-- ==== Sys2Proof/Machine/Watch.lean ====
section
/-! DEFINITION. The Watch and the Day-Book (spec/19): ports taken, the history queue, core watchdogs and fences, FAULT_N, records committed,
rows, tokens, freezes, the window, the operating seconds. -/

namespace Sys2Proof.Machine

/-! ### The Watch takes events (R770 to R777, R790) -/

/-- Does the port's next event of severity 4 wait for a staging place (R876)? A repeat of the newest record takes none. -/
def Dev.portBlocked (d : Dev) (p : Port) : Bool :=
  match p.faults.find? (fun (f : PortFault) => Events.severity f.event.code == some 4) with
  | some f => d.stagingFull f.event
  | none => false

/-- An event enters the history queue (R790). -/
def Dev.history (d : Dev) (e : Event) (sev reaction : Nat) : Dev :=
  let n := d.get F.WAT_HIST_PTR_ENTRIES
  let slot := if n = 0 then 0 else (d.get F.WAT_HIST_PTR_NEWEST + 1) % 16
  let w0 := e.code + (sev + 8 * reaction) * 2 ^ 16 + d.get F.DBK_PCYCLES_CYCLES % 256 * 2 ^ 24
  let d := ((d.putI F.WAT_HIST_BYTES (4 * slot) w0).putI F.WAT_HIST_BYTES (4 * slot + 1) (d.get F.DBK_OPSEC_SECONDS)).putI F.WAT_HIST_BYTES (4 * slot + 2) e.p0
  let d := ((d.putI F.WAT_HIST_BYTES (4 * slot + 3) e.p1).put F.WAT_HIST_PTR_NEWEST slot).put F.WAT_HIST_PTR_ENTRIES (min 16 (n + 1))
  d.inc F.WAT_HIST_PTR_TOTAL

/-- The Watch has an event: the Day-Book gets it, a fault is counted and enters the history, an escalated code is recorded beside it
(R771, R776). -/
def Dev.taken (d : Dev) (e : Event) (reaction : Nat) : Dev :=
  let sev := (Events.severity e.code).getD 0
  let d := d.stage e sev
  if sev < 2 then d
  else
    let d := (d.inc (if sev = 2 then F.WAT_COUNT_C_COUNT else if sev = 3 then F.WAT_COUNT_U_COUNT else F.WAT_COUNT_F_COUNT)).history e sev reaction
    let d := d.put (if sev = 2 then F.WAT_INT_STAT_C else F.WAT_INT_STAT_UF) 1
    match d.escalation e.code with
    | some key => if e.code = 0x6002 then d else d.post 0x6002 [e.code, key]
    | none => d

/-- The first event of a severity in a port, and the port without it. -/
def portTake (p : Port) (sev : Nat) : Option (Event × Nat × Port) :=
  if 3 ≤ sev then
    (p.faults.find? (fun (f : PortFault) => Events.severity f.event.code == some sev)).map (fun f => (f.event, f.reaction, { p with faults := p.faults.erase f }))
  else
    (p.ordinary.find? (fun (e : Event) => Events.severity e.code == some sev)).map (fun e => (e, 0, { p with ordinary := p.ordinary.erase e }))

/-- The Watch takes one event: the highest severity, in round robin among the ports (R772). -/
def Dev.watchTake (d : Dev) : Dev :=
  let order := (List.range 20).map (fun i => (d.wat.served + 1 + i) % 20)
  let hit := [4, 3, 2, 1, 0].findSome? (fun sev => order.findSome? (fun n =>
    let p := at' d.wat.ports n {}
    if d.portBlocked p then none else (portTake p sev).map (fun x => (n, x))))
  match hit with
  | none => d
  | some (n, e, reaction, p) =>
    { d with wat := { d.wat with ports := d.wat.ports.set n p, served := n } }.taken e reaction

/-- Does a block report while the islands outside AON are stopped (02 R51, R82)? Of AON are CLK, the Watch, the Day-Book and the presence and seal
logic. -/
def aonReporter (code : Nat) : Bool := [0x01, 0x60, 0x61].contains (code / 256) || (0x5002 ≤ code && code ≤ 0x5005)
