-- ==== Sys2Proof/Machine/Loops.lean ====
section
/-! DEFINITION. The Loop Engines (spec/08): the block-floating control law, opening and closing, the spare's patrol. -/

namespace Sys2Proof.Machine

/-! ### Block-floating arithmetic -/

/-- `z / 2^k` rounded to the nearest, ties to even (08 R305). -/
def roundEven (z : Int) (k : Nat) : Int :=
  let p : Int := (2 ^ k : Nat)
  let q := z / p
  let r := z % p
  if p < 2 * r then q + 1 else if 2 * r = p ∧ q % 2 = 1 then q + 1 else q

/-- Does a mantissa fit 18 bits? -/
def fits18 (m : Int) : Bool := -131072 ≤ m && m ≤ 131071

/-- A stage's normalisation (08 R305, R306) of exact values `z / 2^q`: the exponent, the mantissas, whether one saturated. -/
def normalise (q : Nat) (zs : List Int) : Nat × List Int × Bool :=
  let mant := fun (x : Nat) (z : Int) => roundEven (z * (2 ^ 48 : Nat)) (q + x)
  match (List.range 64).find? (fun x => zs.all (fun z => fits18 (mant x z))) with
  | some x => (x, zs.map (mant x), false)
  | none => (63, zs.map (fun z => clampSigned 18 (mant 63 z)), true)

/-- A mantissa and exponent as an integer over 2^96: M × 2^(X - 48). -/
def bfp96 (m : Int) (x : Nat) : Int := m * (2 ^ (x + 48) : Nat)

/-- A mantissa and exponent as an integer over 2^48. -/
def bfp48 (m : Int) (x : Nat) : Int := m * (2 ^ x : Nat)

/-- A product of a coefficient and a stage value, over 2^96. -/
def bfpMul (c : Int × Nat) (m : Int) (x : Nat) : Int := c.1 * m * (2 ^ (c.2 + x) : Nat)

/-- `z / 2^q` rounded to the nearest, halves away from zero (08 R308). -/
def roundHalfAway (z : Int) (q : Nat) : Int :=
  let r : Int := ((z.natAbs * 2 + 2 ^ q) / 2 ^ (q + 1) : Nat)
  if 0 ≤ z then r else -r

/-- A role's coefficients and limits as the law reads them. -/
structure LoopSet where
  kp : Int × Nat
  ki : Int × Nat
  kd : Int × Nat
  alpha : Int × Nat
  kf : Int × Nat
  ilim : Int × Nat
  bias : Int × Nat
  ff : Nat
  vnom : Nat
  lo : Int
  hi : Int
  deriving DecidableEq, Repr

/-- What a sample leaves: I, D, the output, the clamps, the stages that saturated (bit 0 stage 1). -/
structure LoopResult where
  i : Int × Nat
  dv : Int × Nat
  y : Int
  atMax : Bool
  atMin : Bool
  sat : Nat
  deriving DecidableEq, Repr
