def Dev.modWrite (d : Dev) (row : RegRow) (inst off v : Nat) : Dev :=
  if off = 0x0C then d.modRequest (v % 8)
  else if off = 0x10 then (if v.testBit 0 then d.reboot else d)
  else if off = 0x14 then d.idleWrite 2 (v % 2 ^ 17)
  else if off = 0x18 then d.idleWrite 3 (v % 2 ^ 17)
  else if off = 0x1C then d.idleWrite 4 (v % 2 ^ 13)
  else d.writeRow row inst v true

/-- The Shepherds (06 R221, R237, R252, R253). -/
def Dev.shpWrite (d : Dev) (row : RegRow) (inst off v : Nat) : Dev :=
  if off = 0x40 then (if v.testBit 31 then d.paGo inst v else d.writeRow row inst v true)
  else if off = 0x50 then
    (d.putI F.SHP_CTRL_RVFF_EN inst (slice v 1 1)).when (v.testBit 0) (fun d => d.fenceActuator inst)
  else d.writeRow row inst v true

/-- The loop engines (08 R313, R314). -/
def Dev.lpeWrite (d : Dev) (row : RegRow) (inst off v : Nat) : Dev :=
  if off < 0x100 then d.writeRow row inst v true
  else
    let r := (off - 0x100) / 0x40
    let o := (off - 0x100) % 0x40
    if o = 0 then (d.when (v.testBit 0) (fun d => d.ctrlClose r)).when (v.testBit 1) (fun d => d.ctrlOpen r)
    else d.coefWrite r o v

/-- The read front ends (09 R354, R367, R368). -/
def Dev.rchBlockWrite (d : Dev) (row : RegRow) (inst off v : Nat) : Dev :=
  if off < 0x100 then d.writeRow row inst v true
  else
    let s := (off - 0x100) / 0x100
    let o := (off - 0x100) % 0x100
    if o = 0 then (d.when (v.testBit 0) (fun d => d.rchFence s)).when (v.testBit 1) (fun d => d.rchReseed s)
    else d.rchWrite s o v

/-- The slices (10 R411, R412). -/
def Dev.detWrite (d : Dev) (row : RegRow) (inst off v : Nat) : Dev :=
  if 0x100 ≤ off && (off - 0x100) % 0x80 = 0 then (d.when (v.testBit 0) (fun d => d.detFence inst)).when (v.testBit 1) (fun d => d.detKat inst)
  else d.writeRow row inst v true

/-- The write channels (11 R434 to R438, R446). -/
def Dev.wchWrite (d : Dev) (row : RegRow) (inst off v : Nat) : Dev :=
  if off = 4 then
    ((d.when (v.testBit 0) Dev.forceInhibit).when (v.testBit 1) Dev.releaseInhibit).when (v.testBit 2) Dev.shkTest
  else if off = 0x0C then d.shkWrite v
  else d.writeRow row inst v true

/-- The metadata cache (13 R508, R515 to R524): fields of regions beyond the capacity keep their values. -/
def Dev.mccWrite (d : Dev) (row : RegRow) (inst off v : Nat) : Dev :=
  if off = 4 then (if v.testBit 0 then d.cacheEnable else d.cacheDrain)
  else if off = 0x0C then d.lockWrite v
  else if 0x20 ≤ off && off < 0x30 then
    d.each ((List.range 8).filter (fun j => (8 * inst + j) * 2 ^ 30 < d.capacity)) (fun d j =>
      (d.putI (attrField F.MCC_ATTR_POLICY0 j) inst (slice v (4 * j) 2)).putI (attrField F.MCC_ATTR_PREFETCH0 j) inst (slice v (4 * j + 3) 1))
  else if off = 0x3C then
    if v % 4 = 3 then d.mccIgnored 0x3C
    else if v.testBit 31 then d.maintGo (v % 4)
    else d.put F.MCC_MAINT_CTRL_OP v
  else d.writeRow row inst v true

/-- The Porter (14 R551, R564, R580 to R582). -/
def Dev.porBlockWrite (d : Dev) (row : RegRow) (inst off v : Nat) : Dev :=
  if off = 8 then d.ownerWrite v
  else if off = 0x0C then d.swreqWrite v
  else if 0x100 ≤ off then d.chanWrite ((off - 0x100) / 0x80) ((off - 0x100) % 0x80) v
  else d.writeRow row inst v true

/-- The host interface: the ring page is read-only to the cores (15 R617). -/
def Dev.hifWrite (d : Dev) (row : RegRow) (inst off v : Nat) (byHost : Bool) : Dev :=
  if off < 0x1000 then (if byHost then d else d.writeRow row inst v true)
  else if !byHost then d
  else if off < 0x1200 then
    let r := (off - 0x1000) / 0x20
    let o := off % 0x20
    if o = 0 then d.ringSet r 0 v
    else if o = 4 then d.ringSet r 1 v
    else if o = 8 then d.ringCfg r v
    else if o = 0x0C then d.headWrite r v
    else d.writeRow row inst v true
  else d.writeRow row inst v true

/-- The Tally (18 R764). -/
def Dev.talWrite (d : Dev) (row : RegRow) (inst off v : Nat) : Dev :=
  if off = 0x20 then
    if v.testBit 31 then d.talStart (v % 256) none else d.put F.TAL_APPEND_KIND v
  else d.writeRow row inst v true

/-- The Seal engine (18 R751, R765): SEA_CUST keeps its value while a job runs; the key's bytes are no register that can be read. -/
def Dev.seaWrite (d : Dev) (row : RegRow) (inst off v : Nat) : Dev :=
  if off = 8 then d.jobWrite v
  else if off = 0x0C || off = 0x10 then
    if d.on F.SEA_STAT_JOB then d.put F.SEA_JOB_WR_IGN 1 else d.writeRow row inst v true
  else if 0x40 ≤ off && off < 0x80 then
    { d with sea := { d.sea with key := d.sea.key.take (4 * inst) ++ leBytes 4 v ++ d.sea.key.drop (4 * inst + 4) } }
  else d.writeRow row inst v true
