-- ==== Sys2Proof/Machine/Config.lean ====
section
/-! DEFINITION. The commands of the configuration load (spec/03), the Granary's training (spec/12 R453 to R460) and the self-test with the
exit from BOOT (spec/04 R134, R139). -/

namespace Sys2Proof.Machine

/-! ### CFG_STAT.PHASE (03 R124) -/

def loadIdle : Nat := 0
def loadSelect : Nat := 1
def loadHeader : Nat := 2
def loadSections : Nat := 3
def loadAdmit : Nat := 4
def loadDone : Nat := 5
def loadHold : Nat := 6

/-! ### Training (12 R453 to R460) -/

/-- Ranks 0 to `n` - 1 of a subchannel, in order, as far as training finds them: consecutive chip selects from 0. -/
def rankCount (answer sc : Nat) : Nat :=
  if !answer.testBit (3 * sc) then 0 else if !answer.testBit (3 * sc + 1) then 1 else if !answer.testBit (3 * sc + 2) then 2 else 3

/-- Ranks of one subchannel take their roles; `n` ranks are used. A rank RETIRED by its always-on copy stays so. -/
def Dev.trainSub (d : Dev) (r : RankFacts) (n : Nat) (held : List (Nat × Nat)) (sc : Nat) : Dev :=
  let retired := fun k => held.contains (sc, k)
  let bad := fun k => r.failed.testBit (3 * sc + k)
  let spareOk := n == 3 && !retired 2 && !bad 2
  let d := if n = 3 ∧ !retired 2 ∧ bad 2 then (d.setRank sc 2 roleRetired).post 0x3002 [sc, 2, 1]
    else if n = 3 then d.setRank sc 2 (if retired 2 then roleRetired else roleSpare) else d
  (d.each (List.range (min n 2)) (fun d k =>
    if retired k || bad k then
      let d := d.setRank sc k roleRetired
      if spareOk && d.rankRole sc 2 == roleSpare then
        let d := { d.setRank sc 2 roleActive with ddr := { d.ddr with served := d.ddr.served ++ [(sc, k, 2)] } }
        if retired k then d else d.post 0x3002 [sc, k, 0]
      else d.post 0x3003 [sc, k]
    else d.setRank sc k roleActive))

/-- Step 4 of R102: every rank is trained at 3,200 MT/s. -/
def Dev.train (d : Dev) (r : RankFacts) : Dev :=
  let a := rankCount r.answer 0
  let b := rankCount r.answer 1
  let n := min a b
  let held := d.retiredRanks
  let d := { d with ddr := { d.ddr with served := [] }, cfg := { d.cfg with trained := true } }
  let d := if a = b then d else d.post 0x300D [a, b]
  let d := if n = 0 then d.post 0x3003 [if a = 0 then 0 else 1, 0] else (d.trainSub r n held 0).trainSub r n held 1
  let active := min n 2
  let d := ((d.put F.DDR_CONFIG_ACTIVE active).flag F.DDR_CONFIG_DENSITY r.dense).put F.DDR_CONFIG_CAP_GIB (2 * active * (if r.dense then 8 else 4))
  let had := fun sc => n == 3 && !held.contains (sc, 2) && !r.failed.testBit (3 * sc + 2)
  let d := ((d.flag F.DDR_CONFIG_SPARE (had 0 && had 1)).put F.DDR_STAT_RATE 0).put F.DDR_STAT_STATE ddrRun
  if d.wat.safeDue.isSome then d.put F.DDR_STAT_STATE ddrFailed
  else d.post 0x3001 [3200, n, if r.dense then 16 else 8, d.get F.DDR_CONFIG_CAP_GIB]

▸ **Required action**
Send back exactly the lines of the listing above starting at the one with "def rankCount (answer" and ending at the one with "if !answer.testBit (3 * sc)", inclusive, and no others.

▸ **Task solution**
def rankCount (answer sc : Nat) : Nat :=
  if !answer.testBit (3 * sc) then 0 else if !answer.testBit (3 * sc + 1) then 1 else if !answer.testBit (3 * sc + 2) then 2 else 3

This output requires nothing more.